Because the -A 1 in grep does grep only subsequent line after the header.

-A, --after-context=NUM   print NUM lines of trailing context

The contigs from spades are never in a single line.

lisavader commented 2 years ago

Hi Varun, I had indeed not realised that this script doesn't work for contigs spanning multiple lines, thanks for notifying! It has been adjusted now (584750d9625a7f78457c301744e1d22982041daa)

varunshamanna commented 2 years ago

Thank you for the updates. I just wanted to check what are your thoughts on running the tool for multiple samples? And combining the results together?

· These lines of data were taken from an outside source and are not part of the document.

/-! ### The record and the flags -/

/-- Settles O9: success zeroes the record, and every error has a code. -/
theorem everyCommandLeavesAZeroRecordOrACode : Obligations.EveryCommandLeavesAZeroRecordOrACode := by
  intro i s t h
  rcases exec_succeeds_or_raises h with ⟨u, rfl⟩ | ⟨e, he, rfl⟩
  · exact .inl (completed_succeed u)
  · obtain ⟨hcode, -⟩ := he.code_and_pos
    exact .inr ⟨rfl, rfl, hcode⟩

/-- Settles O10, by the errors that a command raises; a position is read back from ERR_POS because it fits. -/
theorem errorsComeOnlyFromTheirCommands : Obligations.ErrorsComeOnlyFromTheirCommands := by
  intro i s t ht
  rcases exec_succeeds_or_raises ht with ⟨u, rfl⟩ | ⟨e, he, rfl⟩
  · simp
  · obtain ⟨-, hpos⟩ := he.code_and_pos
    cases he with
    | emptyInput h => simp [h]
    | gentabNoTree h => simp [h]
    | decodeNoTree h => simp [h]
    | unknownSymbol h =>
      obtain ⟨hcode, -, hmem, hinvalid⟩ := encodeFrom_failed h
      simp only [State.raise_errCode, State.raise_errPos, State.raise_errVal, toNat_ofNat_of_lt hpos, hcode]
      simpa using ⟨hmem, hinvalid⟩
    | badStream hv h =>
      rcases decodeStream_failed h with rfl | ⟨p, hp, rfl, h0, h1⟩
      · simp
      · simp only [State.raise_errCode, State.raise_errPos, State.raise_errVal, toNat_ofNat_of_lt hpos]
        simp [hp, h0, h1]

/-- The record's check, by whether there is an error. -/
theorem State.recordOk_iff {s : State} :
    s.recordOk = true ↔ (s.err = true ↔ s.errCode ≠ .none) ∧ (s.err = true ∨ s.errPos = 0 ∧ s.errVal = 0) := by
  cases herr : s.err <;> simp [State.recordOk, herr]

theorem recordOk_exec {i : Instr} {s t : State} (h : exec i s = .next t) : t.recordOk = true := by
  rcases everyCommandLeavesAZeroRecordOrACode i s t h with ⟨-, herr, hcode, hpos, hval⟩ | ⟨-, herr, hcode⟩
  · simp [State.recordOk_iff, herr, hcode, hpos, hval]
  · simp [State.recordOk_iff, herr, hcode]

/-- Settles O46, by the induction over a step: a command and an illegal word write a consistent record. -/
theorem stepKeepsTheErrorRecord : Obligations.StepKeepsTheErrorRecord := by
  intro s t hs h
  have ht : t.recordOk = true := step_keeps (P := fun u => u.recordOk = true)
    (fun _ _ _ _ _ _ h => h)
    (fun _ r _ h => by cases r <;> exact h)
    (fun _ sp _ _ _ h => by cases sp <;> exact h)
    (fun _ => rfl)
    (fun _ _ _ => rfl)
    (fun _ _ _ _ => recordOk_exec) hs h
  exact ⟨(State.recordOk_iff.mp ht).1, ht⟩

/-- Settles O8, by the writes of each command. -/
theorem flagsAreWrittenOnlyByTheirCommands : Obligations.FlagsAreWrittenOnlyByTheirCommands := by
  intro i s t h
  cases i with
  | nop => cases h; simp
  | clear => cases h; simp
  | count => cases h; simp
  | build => rcases exec_build_cases h with ⟨-, rfl⟩ | ⟨-, rfl⟩ <;> simp
  | gentab => rcases exec_gentab_cases h with ⟨-, rfl⟩ | ⟨-, ct, -, rfl⟩ <;> simp
  | encode => rcases exec_encode_cases h with ⟨l, -, rfl⟩ | ⟨e, -, rfl⟩ <;> simp
  | decode => rcases exec_decode_cases h with ⟨-, rfl⟩ | ⟨-, l, p, -, rfl⟩ | ⟨-, e, -, rfl⟩ <;> simp

/-- Settles O24: GENTAB's one write, with a tree or without one, is the table. -/
theorem gentabTouchesOnlyTheCodeTable : Obligations.GentabTouchesOnlyTheCodeTable := by
  intro s t h
  rcases exec_gentab_cases h with ⟨-, rfl⟩ | ⟨-, ct, -, rfl⟩ <;>
    exact ⟨⟨rfl, rfl⟩, ⟨rfl, rfl⟩, ⟨rfl, rfl, rfl, rfl⟩, ⟨rfl, rfl⟩, ⟨rfl, rfl, rfl, rfl⟩, ⟨rfl, rfl, rfl⟩⟩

lisavader commented 2 years ago

Actually, in a previous version of the tool a directory was used as input, and plasmidEC would output the combined result for all files in this directory. However, I changed this to a one file in --> one file out approach, so that the tool can be more easily integrated in pipelines (e.g. Snakemake) and users can run multiple jobs in parallel, using whatever job scheduler they like. So more possibilities for costumisation, with the cost that you'll have concatenate the results of multiple samples yourself.